Дело в том, что мой отец, по профессии учитель, не упускал ни единой возможности выступить на публике в роли клоуна-любителя. Огромные башмаки, красный носище и невообразимый наряд, смастеренный из старой одежды и предметов кухонной утвари. Нужно ли говорить, что кружевные лоскуты из материнских запасов добавляли пикантности его костюму. Вооруженный и наряженный, с облупленным эмалированным дуршлагом на голове, в доспехах из розового корсета на китовом усе, с термоядерной картофелемялкой у бедра и сверхзвуковыми щипцами для колки орехов в руке он выглядел растерянным воином, жестяным самураем, спасавшим все межгалактическое, а также и наше, крайне наивное, человечество своим патетическим номером, в котором одинокому простофиле приходится осыпать самого себя оплеухами и пинать под зад. Этакий доморощенный Матамор, Тентен пролетарского разлива, чьей галиматьи было не разобрать, да никто и не слушал, зато растрогать публику ему здорово удавалось. Может быть, потому, что он правда был очень неловким и по-настоящему застревал пальцами в дырках сырной терки, служившей ему пулеметом, потому, что пел фальшиво и непременно умирал от голода, от любви или… От любви. Да, если хорошенько подумать, подражая Шарло, он прежде всего умирал от любви.

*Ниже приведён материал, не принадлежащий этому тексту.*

/-- The record in play: its place (counted from 0 here, from 1 in CHANNEL_GET), the tick it started on, and its angle
travel in 1/65,536 units (R55 to R57). -/
structure Play where
  place     : Nat
  startTick : Nat
  travel    : Nat
  deriving DecidableEq, Repr

/-- A running PWM or PULSE period: the applied frequency and duty, its length and high time in fine ticks, and the fine
tick it began on (R33, R35). A PULSE period's duty is 0. -/
structure Period where
  frequency : Nat
  duty      : Nat
  length    : Nat
  high      : Nat
  start     : Nat
  deriving DecidableEq, Repr

/-- A signal fault's kind with its fields (R128, R139). -/
inductive SigFault where
  | stuck
  | offset (value : Int)
  | drop (position count : Nat)
  | shift (shift : Int)
  deriving DecidableEq, Repr

/-- The modifier a channel holds (R40); `stuck` is the value and, for PWM, the frequency that STUCK took at its first
render (R41). -/
structure Modifier where
  entry : Nat
  fault : SigFault
  stuck : Option (Nat × Nat)
  deriving DecidableEq, Repr

/-- A modifier as a render takes it (R41): STUCK takes `last` at its first render and keeps it; every other stands. -/
def Modifier.taken (last : Nat × Nat) (m : Modifier) : Modifier :=
  match m.fault with
  | .stuck => { m with stuck := some (m.stuck.getD last) }
  | _ => m

/-- One replay channel (R22 to R46) with its queue (R48). `held` is the base value that STARVED, DONE and FAULTED hold;
`dac` is the code last written by a LEVEL channel; `pin` is the pin as it stands on the tick: a DAC code on bank A, 0
or 1 on bank D. `startAt` and `resumeAt` are the ticks a start or a resume falls on (R25, R54). `applied` is the modifier
as the channel's last render took it, which a second render on the same tick applies too (R40; MODEL's own field, log
entry 35). -/
structure Channel where
  state      : ChState
  config     : Option ChConfig
  frequency  : Option Nat
  queue      : List QRec
  play       : Option Play
  base       : Nat
  output     : Nat
  held       : Nat
  dac        : Nat
  pin        : Nat
  period     : Option Period
  slipTotal  : Nat
  starvedAt  : Option Nat
  startAt    : Option Nat
  resumeAt   : Option Nat
  runStart   : Option Nat
  modifier   : Option Modifier
  applied    : Option Modifier
  deriving DecidableEq, Repr

/-- A tooth-wheel pattern record (R37). -/
structure Pattern where
  span      : Nat
  positions : Nat
  width     : Nat
  missing   : List Nat
  offset    : Nat
  toothHigh : Bool
  deriving DecidableEq, Repr

/-! ### Conditions, event slots, triggers and groups (R68 to R87) -/

inductive Edge where
  | rise
  | fall
  | both
  deriving DecidableEq, Repr

/-- The phases of an ENTRY occurrence (R76). -/
inductive Phase where
  | active
  | released
  deriving DecidableEq, Repr

/-- A slot's source selection (R75). -/
inductive Source where
  | none
  | trigger (input : Nat) (edge : Edge)
  | monitor (monitor : Nat) (up : Bool)
  | angleMark (angle : Nat)
  | segmentMark (tag : Nat) (channel : Option Nat)
  | entry (entry : Nat) (phase : Phase)
  | group (group : Nat)
  deriving DecidableEq, Repr

/-- An occurrence as it is raised (R75). -/
inductive Occurrence where
  | trigger (input : Nat) (rising : Bool)
  | monitor (monitor : Nat) (up : Bool)
  | angleMark (angle : Nat)
  | segmentMark (tag channel : Nat)
  | entry (entry : Nat) (phase : Phase)
  | group (group : Nat)
  deriving DecidableEq, Repr

/-- What raised an occurrence, as the last-occurrence record keeps it (R74). -/
inductive Origin where
  | trigger (input : Nat)
  | monitor (monitor : Nat)
  | angle (angle : Nat)
  | channel (channel : Nat)
  | entry (entry : Nat)
  | group (group : Nat)
  deriving DecidableEq, Repr

/-- An event slot (R74). -/
structure EventSlot where
  source : Source
  count  : Nat
  last   : Option (Stamp × Origin)
  deriving DecidableEq, Repr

И это лишь усиливало мое чувство неловкости. Что до мамы, то, сколько бы она ни притворялась, для меня было очевидно — видеть, как папа кувыркается и судорожно подпрыгивает с бумажным цветком в кулаке для девицы из публики, — ей тоже это было неприятно. Ну что поделаешь.
Он выступал на всех праздниках под Новый год, на рождественских полдниках, на юбилеях и корпоративных вечеринках. На послеобеденных концертах в благотворительных учреждениях, предпочтительнее светских. И конечно же он не щадил себя. Во всех смыслах. Известно же, что это за мероприятия в непринужденной дружеской обстановке: у бравого клоуна, который изрядно попотел под прожекторами, пивная кружка не пустела. Отец возвращался со своих выступлений накачанный хмельной признательностью и довольный тем, что пьян по долгу. А я стыдился, отрекался от него, не хотел его знать, отдал бы любому сироте, но не думал, что хоть один из них согласится. Я ненавидел свою мать за то, что она укладывает его в кровать, вытирает пот со лба, нашептывает всякие нежности.

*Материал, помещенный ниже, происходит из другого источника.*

/-- The causes that entry to SAFE raises, on a part otherwise as it was before, in the order of log entry 22: the guard's
(R160); those of the ARMED and BLOCKED entries (R151); those of the ARMED groups (R86); of the ELECTRICAL entries that become
RELEASING and then of those that have ended (R151); those of the channels that become HELD (R45); and the engine's where its
mode or motion status changes (R18, R20; one cause where both do, log entry 48). An occurrence that ends MISSED is logged
before its entry's cause (R135); no command leaves an entry with that cause recorded. -/
def Part.safeRaised (p : Part) : Part :=
  let ended (v : Part) (e : Nat) : Part :=
    (if (p.entry e).endCause = some .missed then
      v.logError .entryMissed (.entry e) (min ((p.entry e).occurrences + 1) 65535)
    else v).raise (.entry e)
  let waits := (List.range 128).foldl (fun v e =>
    match (p.entry e).state with
    | .armed => v.raise (.entry e)
    | .blocked => ended v e
    | _ => v) (p.raise .guard)
  let groups := (List.range 8).foldl (fun v g => if (p.group g).armed.isSome then v.raise (.group g) else v) waits
  let releases := (List.range 128).foldl (fun v e =>
    if (p.entry e).electrical?.isSome ∧ ((p.entry e).state = .inserting ∨ (p.entry e).state = .active) then
      v.raise (.entry e)
    else v) groups
  let ends := p.endsInSafe.foldl ended releases
  let channels := (List.range 32).foldl (fun v c =>
    if (p.channel c).state = .off ∨ (p.channel c).state = .held then v else v.raise (.channel c)) ends
  if p.engine.mode = .track ∨
      p.engine.mode = .fixed ∧ p.engine.motion ≠ (if p.engine.internal = 0 then .stopped else .ramping) then
    channels.raise .engine
  else channels

/-- What entry to SAFE on a tick makes of a part `p` (R157, R18, R29, R85, R147), with the causes it raises (R20, R45, R86, R151,
R160). The clauses on what the entries' ends bring about are for parts whose entries are sound. -/
structure EnteredSafe (cause : SafeCause) (p q : Part) : Prop where
  safe         : q.safe = some { cause := cause, time := p.clock.rigTime }
  unarmed      : ∀ e ∈ q.entries, e.state ≠ .armed
  waitless     : p.EntriesSound → ∀ e ∈ q.entries, e.state ≠ .blocked ∧ e.state ≠ .inserting ∧
    (e.electrical?.isSome = true → e.state ≠ .active)
  entries      : p.EntriesSound → ∀ e < 128, p.SafeEntry e q
  groups       : ∀ g < 8, q.group g = { p.group g with armed := none }
  off          : ∀ c < 32, (p.channel c).state = .off →
    q.channel c = { p.channel c with modifier := (q.channel c).modifier }
  held         : ∀ c < 32, (p.channel c).state ≠ .off → q.channel c =
    { p.channel c with
      state := .held, queue := [], play := none, starvedAt := none, startAt := none, resumeAt := none
      frequency := (p.channel c).config.bind ChConfig.pwmFrequency
      modifier := (q.channel c).modifier, pin := p.pinOf c (p.channel c) }
  modifiers    : p.EntriesSound → ∀ c < 32, (q.channel c).modifier = (p.channel c).modifier.filter fun m =>
    !(p.endsInSafe.contains m.entry && decide ((p.entry m.entry).signal?.map Prod.fst = some c))
  fixed        : p.engine.mode = .fixed → q.engine = { p.engine with
    target := 0, rampRate := p.guard.safeRate, motion := if p.engine.internal = 0 then .stopped else .ramping }
  track        : p.engine.mode = .track → q.engine = { p.engine with
    mode := .fixed, trackChannel := none, internal := p.engine.speed * 1000, target := 0
    rampRate := p.guard.safeRate, motion := if p.engine.speed = 0 then .stopped else .ramping }
  follow       : p.engine.mode = .follow → q.engine = p.engine
  raised       : p.EntriesSound → q.link = p.safeRaised.link ∧ q.log = p.safeRaised.log
  slots        : p.EntriesSound → p.slots.length = 16 →
    q.slots = (p.endsInSafe.foldl (fun v e => v.counted (.entry e .released)) p).slots
  claims       : p.EntriesSound → q.claims =
    { lines := p.claims.lines.map fun h => h.filter fun e => !p.endsInSafe.contains e
      buses := p.claims.buses.map fun h => h.filter fun e => !p.endsInSafe.contains e
      channels := p.claims.channels.map fun h => h.filter fun e => !p.endsInSafe.contains e
      budget := p.claims.budget - (p.endsInSafe.map fun e =>
        match (p.entry e).electrical? with
        | some d => if d.kind = .shortGnd ∨ d.kind = .shortBat then d.lines.length else 0
        | none => 0).sum }
  lines        : p.EntriesSound → ∀ l,
    (∀ e < 128, (p.entry e).electrical?.isSome = true → (p.entry e).state = .inserting ∨ (p.entry e).state = .active →
      (p.line l).state ≠ .held e) → q.line l = p.line l
  terminations : p.EntriesSound → q.matrix.terminations = p.endsInSafe.foldl (fun ts e =>
    match (p.entry e).electrical? with
    | some d =>
      match d.kind, d.bus with
      | .leakGnd, some b => ts.set b .none
      | .leakBat, some b => ts.set b .none
      | _, _ => ts
    | none => ts) p.matrix.terminations
  rest         : q = { p with
    safe := q.safe, entries := q.entries, groups := q.groups, channels := q.channels, engine := q.engine
    slots := q.slots, claims := q.claims, log := q.log, link := { p.link with notices := q.link.notices }
    matrix := { p.matrix with lines := q.matrix.lines, terminations := q.matrix.terminations } }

Никогда он не брал ни гроша за свое выступление, за то, что гробил нашу семейную субботу, воскресенье, лишал удовольствия проводить в семейном кругу школьные выходные по четвергам. Ему звонили прямо домой, по телефону. Он слушал, спрашивал место и время. Потом сообщал маме о данном обещании. Она смотрела, как он вытаскивает из шкафа в подвале свой чемодан, проверяет реквизит. Бензин в машине, билет на трамвай, мелкие расходы — все за свой счет. Перед тем как уехать, он соблюдал ритуал, вопрошая нас взглядом: колебался, делал вид, будто ему тяжело нас бросать, приносить в жертву собственному удовольствию. Он готов был отказаться, уже ставил чемодан, нет-нет, он не поедет, пренебрегать нами слишком жестоко. И вся эта морока для того, чтобы мы разыграли нашу часть мизансцены нежных и невозможных расставаний, чтобы мама снисходительно согласилась — я и моя сестра Франсуаза прилагались к ее капитуляции — и все с гордостью отправились его сопровождать.

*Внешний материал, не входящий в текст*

/-- A crossing's capture record (R93, R94): it joins a ring with room; offered to a full ring it is dropped and counted,
CAPTURE_DROPPED being logged for the first of a run of drops. -/
def Sys2Proof.Claims.CaptureOffered : Prop :=
  ∀ (m : Nat) (up : Bool) (p : Part),
    let r : CaptureRecord := { monitor := m, up := up, stamp := p.stamp, tick := p.clock.ticks }
    let drops := min (p.capture.dropped + 1) 65535
    let full : Part := { p with capture := { p.capture with dropped := drops, dropMark := true } }
    let joined : Part := { p with capture := { p.capture with ring := p.capture.ring ++ [r], dropMark := false } }
    let settled := settleAll (p, [.capture m up])
    let due : Prop := p.capture.batch ≤ p.capture.ring.length + 1 ∨
      ∃ x ∈ (p.capture.ring ++ [r]).head?, x.tick + p.capture.flush * 1000 ≤ p.clock.ticks
    (p.capture.ring.length < 512 → due → (∀ n ∈ p.link.notices, n.source ≠ .capture) →
      settled = joined.raise .capture) ∧
    (p.capture.ring.length < 512 → ¬due ∨ (∃ n ∈ p.link.notices, n.source = .capture) → settled = joined) ∧
    (512 ≤ p.capture.ring.length → p.capture.dropMark = true → settled = full) ∧
    (512 ≤ p.capture.ring.length → p.capture.dropMark = false →
      settled = full.logError .captureDropped (.monitor m) drops)

/-- CAPTURE_CFG and CAPTURE_FLUSH (R95, R97): the fields present are written and the enables set; where the tick's test found
the flush interval reached, the capture cause is raised once, if the oldest record still has that age and no capture notice is
queued. The mark of the tick's test is log entry 6. -/
def Sys2Proof.Claims.CaptureConfiguredAndFlushed : Prop :=
  (∀ (tag : Nat) (batch flush : Option Nat) (n : Nat) (xs : List CaptureSetting) (s : State),
    s.part.takes (.captureCfg tag batch flush n xs) = true → tag ≠ 0 →
    let p := s.part.taken (.captureCfg tag batch flush n xs)
    p.monitors.length = 16 → (∀ b ∈ batch, 1 ≤ b ∧ b ≤ 32) → (∀ f ∈ flush, 1 ≤ f ∧ f ≤ 100) → n = xs.length → n ≤ 16 →
    (∀ x ∈ xs, x.monitor ≤ 15) → (xs.map CaptureSetting.monitor).Nodup →
    ∃ q : Part,
      exec (.captureCfg tag batch flush n xs) s =
        .next (s.replied q tag (.ack (.captureCfg (batch.getD p.capture.batch) (flush.getD p.capture.flush)
          (q.monitors.map fun m => (m.captureUp, m.captureDown)) p.capture.ring.length p.capture.dropped))) ∧
      q = { p with
        capture := { p.capture with batch := batch.getD p.capture.batch, flush := flush.getD p.capture.flush }
        monitors := q.monitors } ∧
      (∀ x ∈ xs, q.monitor x.monitor = { p.monitor x.monitor with captureUp := x.up, captureDown := x.down }) ∧
      ∀ m, m ∉ xs.map CaptureSetting.monitor → q.monitor m = p.monitor m) ∧
  ∀ s : State,
    let p := s.part
    (p.marks.flush = false → exec .captureFlush s = .next s) ∧
    (p.marks.flush = true →
      (∀ r rest, p.capture.ring = r :: rest → r.tick + p.capture.flush * 1000 ≤ p.clock.ticks →
        (∀ n ∈ p.link.notices, n.source ≠ .capture) →
        exec .captureFlush s =
          .next (s.withPart (({ p with marks := { p.marks with flush := false } }).raise .capture))) ∧
      ((∀ r rest, p.capture.ring = r :: rest → p.clock.ticks < r.tick + p.capture.flush * 1000) ∨
        (∃ n ∈ p.link.notices, n.source = .capture) → exec .captureFlush s = .next s))

/-- CAPTURE_CFG of fields that fail one of R97's checks: the first that fails gives the refusal, and nothing is written. That
the list is named by field 3, and a setting by field 4 with its position, is log entry 18. -/
def Sys2Proof.Claims.CaptureCfgRefused : Prop :=
  ∀ (tag : Nat) (batch flush : Option Nat) (n : Nat) (xs : List CaptureSetting) (s : State),
    s.part.takes (.captureCfg tag batch flush n xs) = true → tag ≠ 0 →
    let p := s.part.taken (.captureCfg tag batch flush n xs)
    let run := exec (.captureCfg tag batch flush n xs) s
    let no (i at1 : Nat) : Host.Outcome State Fault Refusal :=
      .next (s.replied p tag (.refuse { code := .badField, field := i, position := at1, named := none }))
    let bad1 : Prop := ∃ b, batch = some b ∧ (b < 1 ∨ 32 < b)
    let bad2 : Prop := ∃ f, flush = some f ∧ (f < 1 ∨ 100 < f)
    let bad3 : Prop := 16 < n ∨ n ≠ xs.length
    let bad4 (i : Nat) : Prop := ∃ x, xs[i]? = some x ∧
      (15 < x.monitor ∨ ∃ j < i, ∃ y, xs[j]? = some y ∧ y.monitor = x.monitor)
    (bad1 → run = no 1 0) ∧ (¬bad1 → bad2 → run = no 2 0) ∧ (¬bad1 → ¬bad2 → bad3 → run = no 3 0) ∧
    ∀ i, ¬bad1 → ¬bad2 → ¬bad3 → bad4 i → (∀ j < i, ¬bad4 j) → run = no 4 (i + 1)

/-- The capture ring, CAPTURE_CFG and CAPTURE_FLUSH (R93 to R97). -/
def Obligations.CaptureKept : Prop := Claims.CaptureOffered ∧ Claims.CaptureConfiguredAndFlushed ∧ Claims.CaptureCfgRefused

/-! ### The fault matrix -/

/-- PATROL_CFG (R117, R121): its checks; each field present is written; a new interval moves the next patrol step; a new
threshold marks WORN every cell at or above it, logging CELL_WORN for each and raising the matrix notice. The order of the
checks is log entry 47, that of several CELL_WORN loggings log entry 46. -/
def Sys2Proof.Claims.PatrolConfigured : Prop :=
  ∀ (tag : Nat) (settle interval wear : Option Nat) (s : State),
    s.part.takes (.patrolCfg tag settle interval wear) = true → tag ≠ 0 →
    let p := s.part.taken (.patrolCfg tag settle interval wear)
    let m := p.matrix
    let run := exec (.patrolCfg tag settle interval wear) s
    let no (i : Nat) : State := s.replied p tag (.refuse { code := .badField, field := i, position := 0, named := none })
    let bad1 : Prop := ∃ n ∈ settle, n < 20 ∨ 2000 < n
    let bad2 : Prop := ∃ n ∈ interval, n < 1 ∨ 100 < n
    let bad3 : Prop := ∃ n ∈ wear, n < 1 ∨ 255 < n
    let newly : List (Nat × CellId) := (List.range 64).flatMap fun l =>
      (allCells.filter fun c => !(p.cell l c).worn && decide (∃ w ∈ wear, w ≤ (p.cell l c).noMake)).map fun c => (l, c)
    (bad1 → run = .next (no 1)) ∧ (¬bad1 → bad2 → run = .next (no 2)) ∧
    (¬bad1 → ¬bad2 → bad3 → run = .next (no 3)) ∧
    (¬bad1 → ¬bad2 → ¬bad3 → p.MatrixShaped →
      ∃ q : Part,
        run = .next (s.replied q tag
          (.ack (.patrolCfg (settle.getD m.settle) (interval.getD m.patrolInterval) (wear.getD m.wearThreshold)))) ∧
        (∀ l < 64, ∀ c, q.cell l c =
          { p.cell l c with worn := (p.cell l c).worn || decide (∃ w ∈ wear, w ≤ (p.cell l c).noMake) }) ∧
        (∀ l < 64, q.line l = { p.line l with cells := (q.line l).cells }) ∧
        q.matrix = { m with
          lines := q.matrix.lines
          settle := settle.getD m.settle
          wearThreshold := wear.getD m.wearThreshold
          patrolInterval := interval.getD m.patrolInterval
          patrolNext := match interval with
            | some n =>
              if m.firstPass = true then
                (if m.patrolLast + n * 1000 < p.clock.ticks then p.clock.ticks + 1 else m.patrolLast + n * 1000)
              else m.patrolNext
            | none => m.patrolNext } ∧
        q.log = (newly.foldl (fun v k => v.logError .cellWorn (.cell k.1 k.2) (p.cell k.1 k.2).noMake) p).log ∧
        (newly ≠ [] → p.link.levels.matrix ≠ 7 → ∃ n ∈ q.link.notices, n.source = .matrix) ∧
        (newly = [] → q = { p with matrix := q.matrix }) ∧
        q.entries = p.entries ∧ q.claims = p.claims ∧ q.channels = p.channels ∧ q.engine = p.engine)

/-- CELL_RESTORE (R122): the health of the named cells is cleared; the matrix notice is raised if a WORN mark was. The order of
the checks is log entry 47. -/
def Sys2Proof.Claims.CellsRestored : Prop :=
  ∀ (tag line cell : Nat) (s : State), s.part.takes (.cellRestore tag line cell) = true → tag ≠ 0 →
    let p := s.part.taken (.cellRestore tag line cell)
    let run := exec (.cellRestore tag line cell) s
    let no (code : RefusalCode) (i : Nat) : State :=
      s.replied p tag (.refuse { code := code, field := i, position := 0, named := none })
    let named (c : CellId) : Prop := cell = 7 ∨ cellIndex c = cell
    (63 < line → run = .next (no .badField 1)) ∧
    (line ≤ 63 → 7 < cell → run = .next (no .badField 2)) ∧
    (line ≤ 63 → cell ≤ 7 → ∀ e, (p.line line).state = .held e → run = .next (no .busy 0)) ∧
    (line ≤ 63 → cell ≤ 7 → (∀ e, (p.line line).state ≠ .held e) → p.MatrixShaped →
      ∃ q : Part,
        run = .next (s.replied q tag
          (.ack (.cellHealth line (allCells.map fun c => ((q.cell line c).noMake, (q.cell line c).worn))))) ∧
        (∀ c, named c → q.cell line c = { p.cell line c with noMake := 0, worn := false }) ∧
        (∀ c, ¬named c → q.cell line c = p.cell line c) ∧
        (∀ l, l ≠ line → q.line l = p.line l) ∧
        q.line line = { p.line line with cells := (q.line line).cells } ∧
        q = { p with
          matrix := { p.matrix with lines := q.matrix.lines }
          link := if allCells.any (fun c => (decide (cell = 7) || decide (cellIndex c = cell)) && (p.cell line c).worn) then
            (p.raise .matrix).link else p.link })

/-- PATROL_CFG and CELL_RESTORE (R121, R122). -/
def Obligations.MatrixConfigured : Prop := Claims.PatrolConfigured ∧ Claims.CellsRestored

/-- MATRIX_GET (R123). -/
def Sys2Proof.Claims.MatrixRead : Prop :=
  ∀ (tag : Nat) (line : Option Nat) (s : State), s.part.takes (.matrixGet tag line) = true → tag ≠ 0 →
    let p := s.part.taken (.matrixGet tag line)
    let m := p.matrix
    exec (.matrixGet tag line) s =
      .next (match line with
        | none => s.replied p tag (.ack (.matrixSummary p.matrixShown))
        | some l =>
          if 63 < l then
            s.replied p tag (.refuse { code := .badField, field := 1, position := 0, named := none })
          else
            s.replied p tag (.ack (.lineDetail
              { line := l, state := (p.line l).state, lastOpen := min (p.line l).lastOpen 281474976710655
                sense := m.lineSense.getD l 0, cells := (p.line l).cells })))

/-- MATRIX_CLEAR (R120): nothing outside LOCKOUT; its refusals in order; else every ISOLATED line's series cell is commanded
CLOSED and the restore runs as one verified closing step. That STILL_WELDED carries its line apart from the field is log
entry 18. -/
def Sys2Proof.Claims.MatrixCleared : Prop :=
  ∀ (tag : Nat) (s : State), s.part.takes (.matrixClear tag) = true → tag ≠ 0 →
    let p := s.part.taken (.matrixClear tag)
    let run := exec (.matrixClear tag) s
    let no (code : RefusalCode) (n : Option Nat) : State :=
      s.replied p tag (.refuse { code := code, field := 0, position := 0, named := n })
    let held : Prop := ∃ l < 64, ∃ e, (p.line l).state = .held e
    (p.matrix.state ≠ .lockout → run = .next (s.replied p tag (.ack (.matrixClear p.matrix.state [])))) ∧
    (p.matrix.state = .lockout →
      (p.matrix.restore.isSome = true ∨ held → run = .next (no .busy none)) ∧
      (p.matrix.restore = none → ¬held →
        (∀ l < 64, (p.line l).state = .isolated false → (∀ k < l, (p.line k).state ≠ .isolated false) →
          run = .next (no .stillWelded (some l))) ∧
        ((∀ l < 64, (p.line l).state ≠ .isolated false) →
          let lines := (List.range 64).filter fun l => (p.line l).state = .isolated true
          ∃ q : Part,
            run = .next (s.replied q tag (.ack (.matrixClear .lockout lines))) ∧
            q = { p with matrix := { p.matrix with
              lines := q.matrix.lines
              restore := some
                { lines := lines
                  step := { closing := true, verified := true, targets := lines.map fun l => (l, .series), attempt := 1,
                            readAt := some (p.clock.ticks + p.matrix.settle) } } } } ∧
            ∀ l, q.line l = if l ∈ lines then (p.line l).closed .series else p.line l)))

/-- MATRIX_GET and MATRIX_CLEAR (R120, R123). -/
def Obligations.MatrixReadAndCleared : Prop := Claims.MatrixRead ∧ Claims.MatrixCleared

/-- CURRENT_READING (R103, R141): every sense takes its path's current, held at 10,000, with the tick; an ACTIVE ELECTRICAL
entry has a run on exactly its paths above its limit, kept from the run it had there or begun now. The mark of the cadence is
log entry 6. -/
def Sys2Proof.Claims.CurrentsRead : Prop :=
  ∀ s : State,
    let p := s.part
    (p.marks.current = false → exec .currentReading s = .next s) ∧
    (p.marks.current = true → p.entries.length = 128 →
      ∃ q : Part,
        exec .currentReading s = .next (s.withPart q) ∧
        q = { p with
          marks := { p.marks with current := false }
          entries := q.entries
          matrix := { p.matrix with
            lineSense := p.pins.lineCurrents.map fun i => min i 10000
            busSense := p.pins.busCurrents.map fun i => min i 10000
            senseTick := p.clock.ticks } } ∧
        ∀ e < 128,
          q.entry e = { p.entry e with runs := (q.entry e).runs } ∧
          ((p.entry e).state ≠ .active ∨ (p.entry e).electrical? = none → q.entry e = p.entry e) ∧
          ∀ d, (p.entry e).state = .active → (p.entry e).electrical? = some d → ∀ n t,
            (n, t) ∈ (q.entry e).runs ↔
              n ∈ d.paths ∧
              d.tripLimit.getD 3000 <
                (if n < 64 then q.matrix.lineSense.getD n 0 else q.matrix.busSense.getD (n - 64) 0) ∧
              t = (((p.entry e).runs.find? fun r => r.1 = n).map Prod.snd).getD p.clock.ticks)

На самом деле мама не снисходила до уступки, она притязала на статус жены клоуна и выступала в роли просвещенной патриотки: мы шли не на жертву, а к триумфу. Для меня, признаюсь, это было жертвой, навязанный выход тяготил меня, снова придется хитрить, старательно отдаляться от своих, не разговаривать с ними, пока идет номер, предавать. Поджав хвост, я с трудом утешал себя сладостями, прогорклыми бутербродами и тошнотворными лимонадами, которыми нас иногда угощали. Как бедных.
Хотя мы таковыми не были.
Ведь мой отец был учителем. И популярным, как никто из его коллег: ученики начальной школы обожали его как раз за это удручающее экстравагантное призвание, смехотворное для уважаемого педагога.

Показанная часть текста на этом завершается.